* [What to produce]
Copy each line of the data beneath in which the word "only" appears.

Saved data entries
.....

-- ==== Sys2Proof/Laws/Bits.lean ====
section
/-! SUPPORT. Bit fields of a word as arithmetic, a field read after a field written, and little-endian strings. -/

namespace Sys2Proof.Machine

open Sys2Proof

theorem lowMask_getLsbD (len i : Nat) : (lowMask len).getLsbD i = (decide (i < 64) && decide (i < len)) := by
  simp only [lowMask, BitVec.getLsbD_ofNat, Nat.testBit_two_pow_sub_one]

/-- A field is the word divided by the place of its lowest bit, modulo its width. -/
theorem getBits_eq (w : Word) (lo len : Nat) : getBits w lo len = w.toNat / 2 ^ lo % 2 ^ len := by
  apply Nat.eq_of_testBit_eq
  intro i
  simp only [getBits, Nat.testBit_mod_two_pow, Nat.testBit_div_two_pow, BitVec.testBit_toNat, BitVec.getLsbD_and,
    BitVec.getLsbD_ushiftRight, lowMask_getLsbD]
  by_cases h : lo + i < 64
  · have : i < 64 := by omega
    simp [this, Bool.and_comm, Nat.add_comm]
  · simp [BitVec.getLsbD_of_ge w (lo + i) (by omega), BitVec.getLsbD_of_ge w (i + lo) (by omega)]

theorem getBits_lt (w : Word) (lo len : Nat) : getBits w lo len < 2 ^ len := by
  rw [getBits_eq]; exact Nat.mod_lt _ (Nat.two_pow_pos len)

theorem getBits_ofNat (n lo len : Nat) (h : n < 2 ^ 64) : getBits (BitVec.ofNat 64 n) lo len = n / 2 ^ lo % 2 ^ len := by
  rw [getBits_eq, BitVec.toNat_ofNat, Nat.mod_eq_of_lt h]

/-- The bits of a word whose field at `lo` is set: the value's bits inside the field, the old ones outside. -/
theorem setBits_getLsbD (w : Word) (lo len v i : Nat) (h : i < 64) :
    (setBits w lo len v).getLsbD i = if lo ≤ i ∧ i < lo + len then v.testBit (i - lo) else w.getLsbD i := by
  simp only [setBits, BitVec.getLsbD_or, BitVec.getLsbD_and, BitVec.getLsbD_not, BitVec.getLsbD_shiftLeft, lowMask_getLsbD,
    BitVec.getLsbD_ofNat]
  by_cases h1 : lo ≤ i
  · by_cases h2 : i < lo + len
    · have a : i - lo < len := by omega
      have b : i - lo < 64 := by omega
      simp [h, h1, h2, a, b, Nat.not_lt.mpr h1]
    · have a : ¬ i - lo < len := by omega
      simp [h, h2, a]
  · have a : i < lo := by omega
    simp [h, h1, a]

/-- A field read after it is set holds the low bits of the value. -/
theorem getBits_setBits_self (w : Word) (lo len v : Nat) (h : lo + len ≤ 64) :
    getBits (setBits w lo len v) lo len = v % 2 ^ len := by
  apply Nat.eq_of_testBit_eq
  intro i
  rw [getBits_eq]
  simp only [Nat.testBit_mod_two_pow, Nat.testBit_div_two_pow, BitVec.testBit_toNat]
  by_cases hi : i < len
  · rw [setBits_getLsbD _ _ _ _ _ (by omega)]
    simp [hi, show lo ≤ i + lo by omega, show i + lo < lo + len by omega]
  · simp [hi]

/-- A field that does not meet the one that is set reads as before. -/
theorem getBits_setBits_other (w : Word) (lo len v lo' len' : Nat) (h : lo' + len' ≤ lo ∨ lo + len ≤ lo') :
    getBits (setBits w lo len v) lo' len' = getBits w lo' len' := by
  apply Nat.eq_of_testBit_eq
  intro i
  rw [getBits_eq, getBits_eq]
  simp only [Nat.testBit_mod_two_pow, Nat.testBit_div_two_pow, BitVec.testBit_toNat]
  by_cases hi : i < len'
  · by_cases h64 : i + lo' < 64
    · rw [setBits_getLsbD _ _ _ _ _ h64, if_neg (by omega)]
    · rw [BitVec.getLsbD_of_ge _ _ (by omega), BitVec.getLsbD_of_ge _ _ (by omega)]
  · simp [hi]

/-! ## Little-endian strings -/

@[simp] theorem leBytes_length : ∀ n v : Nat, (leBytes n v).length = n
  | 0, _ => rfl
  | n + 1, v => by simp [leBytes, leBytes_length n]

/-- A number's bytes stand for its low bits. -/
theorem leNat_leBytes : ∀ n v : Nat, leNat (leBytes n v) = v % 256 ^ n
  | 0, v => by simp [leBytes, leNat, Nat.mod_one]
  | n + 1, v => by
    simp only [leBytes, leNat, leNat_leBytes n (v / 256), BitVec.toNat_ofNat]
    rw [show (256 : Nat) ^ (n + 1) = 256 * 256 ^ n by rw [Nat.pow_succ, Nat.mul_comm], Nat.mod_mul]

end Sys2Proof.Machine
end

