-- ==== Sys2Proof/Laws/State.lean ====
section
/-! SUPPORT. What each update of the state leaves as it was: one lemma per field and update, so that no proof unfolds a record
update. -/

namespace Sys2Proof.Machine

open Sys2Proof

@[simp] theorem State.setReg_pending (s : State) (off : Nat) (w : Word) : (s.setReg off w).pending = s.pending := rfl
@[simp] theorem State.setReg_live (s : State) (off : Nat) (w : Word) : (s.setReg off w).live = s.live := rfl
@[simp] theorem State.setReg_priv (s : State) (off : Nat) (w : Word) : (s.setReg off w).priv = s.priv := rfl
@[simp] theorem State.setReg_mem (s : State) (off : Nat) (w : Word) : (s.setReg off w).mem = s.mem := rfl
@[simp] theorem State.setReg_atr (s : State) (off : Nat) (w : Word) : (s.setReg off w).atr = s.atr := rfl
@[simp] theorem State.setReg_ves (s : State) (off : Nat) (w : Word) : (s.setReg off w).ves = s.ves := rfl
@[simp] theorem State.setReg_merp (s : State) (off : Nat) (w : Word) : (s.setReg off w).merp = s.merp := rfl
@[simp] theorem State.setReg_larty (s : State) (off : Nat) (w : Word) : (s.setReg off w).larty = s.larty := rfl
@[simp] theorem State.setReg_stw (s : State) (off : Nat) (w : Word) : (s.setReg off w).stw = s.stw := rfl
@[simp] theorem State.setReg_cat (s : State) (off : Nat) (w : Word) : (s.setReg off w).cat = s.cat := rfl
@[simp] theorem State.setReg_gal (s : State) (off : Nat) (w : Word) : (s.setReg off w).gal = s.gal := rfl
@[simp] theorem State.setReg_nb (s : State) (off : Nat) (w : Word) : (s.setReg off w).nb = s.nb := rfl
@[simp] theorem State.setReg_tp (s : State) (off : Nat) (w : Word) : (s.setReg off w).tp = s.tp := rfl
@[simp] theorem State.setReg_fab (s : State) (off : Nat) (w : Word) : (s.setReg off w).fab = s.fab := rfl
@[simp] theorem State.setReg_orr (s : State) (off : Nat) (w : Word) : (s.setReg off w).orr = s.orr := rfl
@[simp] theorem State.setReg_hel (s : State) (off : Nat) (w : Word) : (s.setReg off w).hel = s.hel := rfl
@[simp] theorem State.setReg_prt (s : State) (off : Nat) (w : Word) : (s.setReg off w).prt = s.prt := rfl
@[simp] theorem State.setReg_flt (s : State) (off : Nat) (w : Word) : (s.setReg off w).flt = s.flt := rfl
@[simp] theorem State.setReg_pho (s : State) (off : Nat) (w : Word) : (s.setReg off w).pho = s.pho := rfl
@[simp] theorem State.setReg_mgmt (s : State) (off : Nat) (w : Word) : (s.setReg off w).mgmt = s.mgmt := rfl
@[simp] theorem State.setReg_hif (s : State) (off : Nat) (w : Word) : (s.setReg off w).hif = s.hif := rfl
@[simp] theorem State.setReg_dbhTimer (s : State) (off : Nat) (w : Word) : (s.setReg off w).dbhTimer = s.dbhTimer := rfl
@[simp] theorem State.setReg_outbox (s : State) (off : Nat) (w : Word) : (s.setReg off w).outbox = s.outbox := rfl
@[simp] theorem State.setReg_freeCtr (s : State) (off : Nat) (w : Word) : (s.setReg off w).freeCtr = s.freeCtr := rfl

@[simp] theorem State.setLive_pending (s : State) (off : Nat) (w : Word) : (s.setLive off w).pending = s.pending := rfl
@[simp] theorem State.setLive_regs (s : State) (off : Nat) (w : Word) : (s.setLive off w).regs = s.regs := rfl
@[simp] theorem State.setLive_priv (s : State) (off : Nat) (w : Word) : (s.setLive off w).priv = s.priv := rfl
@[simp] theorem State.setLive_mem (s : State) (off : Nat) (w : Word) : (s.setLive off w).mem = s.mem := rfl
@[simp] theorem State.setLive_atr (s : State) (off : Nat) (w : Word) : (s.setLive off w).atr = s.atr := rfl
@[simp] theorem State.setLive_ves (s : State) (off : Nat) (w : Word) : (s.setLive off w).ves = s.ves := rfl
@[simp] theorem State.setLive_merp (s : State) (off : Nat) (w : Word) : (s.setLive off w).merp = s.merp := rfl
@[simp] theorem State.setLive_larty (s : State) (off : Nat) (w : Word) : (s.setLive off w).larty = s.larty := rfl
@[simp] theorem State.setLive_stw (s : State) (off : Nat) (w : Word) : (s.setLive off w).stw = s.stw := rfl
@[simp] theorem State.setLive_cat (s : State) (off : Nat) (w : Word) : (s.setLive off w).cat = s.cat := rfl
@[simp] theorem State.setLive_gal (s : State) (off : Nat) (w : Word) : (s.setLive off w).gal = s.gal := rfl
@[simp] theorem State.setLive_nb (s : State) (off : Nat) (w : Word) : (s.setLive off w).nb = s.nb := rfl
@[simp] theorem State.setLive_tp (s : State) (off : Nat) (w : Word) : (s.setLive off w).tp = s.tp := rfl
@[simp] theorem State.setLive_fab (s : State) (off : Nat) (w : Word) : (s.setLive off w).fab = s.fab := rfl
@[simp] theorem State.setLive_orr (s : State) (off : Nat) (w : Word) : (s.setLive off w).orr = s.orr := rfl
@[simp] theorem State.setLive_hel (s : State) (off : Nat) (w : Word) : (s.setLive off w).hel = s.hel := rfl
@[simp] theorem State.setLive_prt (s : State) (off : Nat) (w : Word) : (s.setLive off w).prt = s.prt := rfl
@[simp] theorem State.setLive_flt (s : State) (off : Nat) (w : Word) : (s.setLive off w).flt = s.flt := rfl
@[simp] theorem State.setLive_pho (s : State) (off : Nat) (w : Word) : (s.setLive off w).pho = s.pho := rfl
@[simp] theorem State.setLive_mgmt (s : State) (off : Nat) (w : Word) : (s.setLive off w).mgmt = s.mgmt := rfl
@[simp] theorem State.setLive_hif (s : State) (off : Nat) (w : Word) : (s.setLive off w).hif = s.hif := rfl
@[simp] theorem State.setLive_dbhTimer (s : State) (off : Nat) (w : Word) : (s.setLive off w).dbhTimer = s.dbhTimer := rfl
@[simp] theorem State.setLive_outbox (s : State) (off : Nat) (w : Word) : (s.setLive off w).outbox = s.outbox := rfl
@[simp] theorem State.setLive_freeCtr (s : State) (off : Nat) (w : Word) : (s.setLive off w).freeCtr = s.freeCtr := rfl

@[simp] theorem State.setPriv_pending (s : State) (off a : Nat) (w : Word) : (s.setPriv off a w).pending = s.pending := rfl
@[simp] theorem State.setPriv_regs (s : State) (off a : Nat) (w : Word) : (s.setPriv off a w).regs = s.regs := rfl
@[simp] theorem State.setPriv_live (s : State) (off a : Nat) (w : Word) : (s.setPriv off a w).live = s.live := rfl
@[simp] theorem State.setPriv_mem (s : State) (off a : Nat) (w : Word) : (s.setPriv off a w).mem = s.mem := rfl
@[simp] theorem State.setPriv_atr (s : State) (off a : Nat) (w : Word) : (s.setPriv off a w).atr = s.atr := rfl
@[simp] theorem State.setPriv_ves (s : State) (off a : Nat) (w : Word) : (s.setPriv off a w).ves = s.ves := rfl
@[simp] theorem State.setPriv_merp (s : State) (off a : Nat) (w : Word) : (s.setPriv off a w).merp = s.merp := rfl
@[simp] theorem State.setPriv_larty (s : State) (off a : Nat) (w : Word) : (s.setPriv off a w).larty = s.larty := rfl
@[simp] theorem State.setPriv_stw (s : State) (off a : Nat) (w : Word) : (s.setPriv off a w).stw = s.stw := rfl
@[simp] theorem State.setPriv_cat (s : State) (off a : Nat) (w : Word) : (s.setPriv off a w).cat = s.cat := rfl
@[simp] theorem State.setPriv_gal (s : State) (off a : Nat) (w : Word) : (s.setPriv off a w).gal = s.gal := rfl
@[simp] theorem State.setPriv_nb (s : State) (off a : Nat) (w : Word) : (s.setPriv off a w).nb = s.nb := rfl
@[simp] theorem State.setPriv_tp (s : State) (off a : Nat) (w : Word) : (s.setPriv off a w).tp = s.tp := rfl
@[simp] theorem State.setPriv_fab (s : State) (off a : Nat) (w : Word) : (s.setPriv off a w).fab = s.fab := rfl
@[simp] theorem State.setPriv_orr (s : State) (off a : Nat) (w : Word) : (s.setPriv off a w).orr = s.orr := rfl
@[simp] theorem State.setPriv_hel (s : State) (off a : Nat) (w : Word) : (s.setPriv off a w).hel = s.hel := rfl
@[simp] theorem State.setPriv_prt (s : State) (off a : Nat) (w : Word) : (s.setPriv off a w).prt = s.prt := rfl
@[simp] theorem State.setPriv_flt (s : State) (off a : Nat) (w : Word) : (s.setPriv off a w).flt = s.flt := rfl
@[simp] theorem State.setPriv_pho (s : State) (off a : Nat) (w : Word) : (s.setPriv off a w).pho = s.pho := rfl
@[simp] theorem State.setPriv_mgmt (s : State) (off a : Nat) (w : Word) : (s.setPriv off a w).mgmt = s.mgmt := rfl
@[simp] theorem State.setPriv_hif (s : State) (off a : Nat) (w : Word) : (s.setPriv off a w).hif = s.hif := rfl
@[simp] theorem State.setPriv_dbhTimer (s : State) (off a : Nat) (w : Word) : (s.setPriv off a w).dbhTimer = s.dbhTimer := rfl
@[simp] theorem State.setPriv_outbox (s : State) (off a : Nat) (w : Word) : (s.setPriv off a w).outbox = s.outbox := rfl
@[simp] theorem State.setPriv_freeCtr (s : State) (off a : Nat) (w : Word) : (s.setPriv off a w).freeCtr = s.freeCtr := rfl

.....

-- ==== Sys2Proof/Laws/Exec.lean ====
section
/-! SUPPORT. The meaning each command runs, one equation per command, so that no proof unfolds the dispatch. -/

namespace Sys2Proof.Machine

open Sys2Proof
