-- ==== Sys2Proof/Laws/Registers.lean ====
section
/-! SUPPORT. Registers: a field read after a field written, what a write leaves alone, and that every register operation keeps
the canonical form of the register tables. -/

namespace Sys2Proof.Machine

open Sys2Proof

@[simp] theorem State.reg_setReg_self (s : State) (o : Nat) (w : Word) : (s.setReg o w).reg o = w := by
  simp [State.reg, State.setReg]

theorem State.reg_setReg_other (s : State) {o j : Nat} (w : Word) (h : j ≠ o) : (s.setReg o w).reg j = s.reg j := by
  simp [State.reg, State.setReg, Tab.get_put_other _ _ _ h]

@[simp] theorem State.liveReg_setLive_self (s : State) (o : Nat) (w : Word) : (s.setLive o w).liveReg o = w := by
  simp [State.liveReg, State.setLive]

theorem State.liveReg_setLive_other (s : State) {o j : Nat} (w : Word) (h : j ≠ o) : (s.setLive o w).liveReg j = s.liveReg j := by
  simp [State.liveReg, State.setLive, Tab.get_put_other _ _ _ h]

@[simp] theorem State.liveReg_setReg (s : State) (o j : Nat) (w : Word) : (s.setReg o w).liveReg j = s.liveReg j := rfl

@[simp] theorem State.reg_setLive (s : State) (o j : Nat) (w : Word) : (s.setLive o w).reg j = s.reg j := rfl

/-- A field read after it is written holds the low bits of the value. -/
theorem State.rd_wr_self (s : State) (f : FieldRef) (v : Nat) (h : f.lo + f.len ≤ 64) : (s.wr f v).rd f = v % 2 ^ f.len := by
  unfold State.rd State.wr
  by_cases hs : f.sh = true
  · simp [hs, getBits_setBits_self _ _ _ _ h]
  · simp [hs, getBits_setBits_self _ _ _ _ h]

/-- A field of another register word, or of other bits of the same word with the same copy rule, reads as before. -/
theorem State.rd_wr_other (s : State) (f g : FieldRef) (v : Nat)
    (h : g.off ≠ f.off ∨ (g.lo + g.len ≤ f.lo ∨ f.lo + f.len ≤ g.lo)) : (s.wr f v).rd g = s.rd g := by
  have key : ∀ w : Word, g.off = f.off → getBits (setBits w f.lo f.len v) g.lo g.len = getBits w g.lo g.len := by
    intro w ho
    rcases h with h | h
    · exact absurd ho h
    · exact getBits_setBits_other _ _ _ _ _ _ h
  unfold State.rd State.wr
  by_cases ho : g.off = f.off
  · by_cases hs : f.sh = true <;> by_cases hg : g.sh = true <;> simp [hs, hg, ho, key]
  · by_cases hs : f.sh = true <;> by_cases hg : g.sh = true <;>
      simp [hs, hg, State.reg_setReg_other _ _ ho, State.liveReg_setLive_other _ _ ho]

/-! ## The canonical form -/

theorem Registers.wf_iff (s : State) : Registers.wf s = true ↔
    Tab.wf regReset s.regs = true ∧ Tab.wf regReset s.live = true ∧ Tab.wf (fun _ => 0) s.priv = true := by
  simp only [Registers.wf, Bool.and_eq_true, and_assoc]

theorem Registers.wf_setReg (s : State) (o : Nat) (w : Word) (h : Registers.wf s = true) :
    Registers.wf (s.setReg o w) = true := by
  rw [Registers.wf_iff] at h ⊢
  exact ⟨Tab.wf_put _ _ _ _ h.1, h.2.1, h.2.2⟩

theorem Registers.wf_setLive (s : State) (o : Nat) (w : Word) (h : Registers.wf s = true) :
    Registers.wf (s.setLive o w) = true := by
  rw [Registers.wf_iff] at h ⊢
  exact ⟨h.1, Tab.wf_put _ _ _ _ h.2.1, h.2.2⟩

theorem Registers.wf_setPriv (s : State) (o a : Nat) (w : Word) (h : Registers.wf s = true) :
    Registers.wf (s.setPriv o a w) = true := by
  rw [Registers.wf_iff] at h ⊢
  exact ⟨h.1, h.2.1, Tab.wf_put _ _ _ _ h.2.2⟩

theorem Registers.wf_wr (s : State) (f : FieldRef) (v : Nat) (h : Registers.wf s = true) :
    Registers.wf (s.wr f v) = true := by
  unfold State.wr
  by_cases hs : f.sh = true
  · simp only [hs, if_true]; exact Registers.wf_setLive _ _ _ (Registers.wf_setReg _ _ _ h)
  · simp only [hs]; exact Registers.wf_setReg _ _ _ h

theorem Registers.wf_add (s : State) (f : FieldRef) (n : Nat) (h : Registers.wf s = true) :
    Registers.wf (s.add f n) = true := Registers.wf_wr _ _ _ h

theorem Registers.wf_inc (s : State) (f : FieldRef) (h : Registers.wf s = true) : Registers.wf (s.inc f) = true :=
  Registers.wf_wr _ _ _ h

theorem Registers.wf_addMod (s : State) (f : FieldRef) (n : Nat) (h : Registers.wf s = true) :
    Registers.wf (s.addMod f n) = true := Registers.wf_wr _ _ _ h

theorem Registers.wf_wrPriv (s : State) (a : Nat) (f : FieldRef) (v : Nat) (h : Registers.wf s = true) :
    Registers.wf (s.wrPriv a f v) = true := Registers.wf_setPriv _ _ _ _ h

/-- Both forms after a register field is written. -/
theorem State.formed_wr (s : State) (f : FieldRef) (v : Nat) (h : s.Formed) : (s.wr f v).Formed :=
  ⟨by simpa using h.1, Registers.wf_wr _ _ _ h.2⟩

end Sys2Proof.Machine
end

.....

* [Answer section]
  simp only [lowMask, BitVec.getLsbD_ofNat, Nat.testBit_two_pow_sub_one]
  simp only [getBits, Nat.testBit_mod_two_pow, Nat.testBit_div_two_pow, BitVec.testBit_toNat, BitVec.getLsbD_and,
  simp only [setBits, BitVec.getLsbD_or, BitVec.getLsbD_and, BitVec.getLsbD_not, BitVec.getLsbD_shiftLeft, lowMask_getLsbD,
  simp only [Nat.testBit_mod_two_pow, Nat.testBit_div_two_pow, BitVec.testBit_toNat]
  simp only [Nat.testBit_mod_two_pow, Nat.testBit_div_two_pow, BitVec.testBit_toNat]
    simp only [leBytes, leNat, leNat_leBytes n (v / 256), BitVec.toNat_ofNat]
  simp only [Registers.wf, Bool.and_eq_true, and_assoc]
  · simp only [hs, if_true]; exact Registers.wf_setLive _ _ _ (Registers.wf_setReg _ _ _ h)
  · simp only [hs]; exact Registers.wf_setReg _ _ _ h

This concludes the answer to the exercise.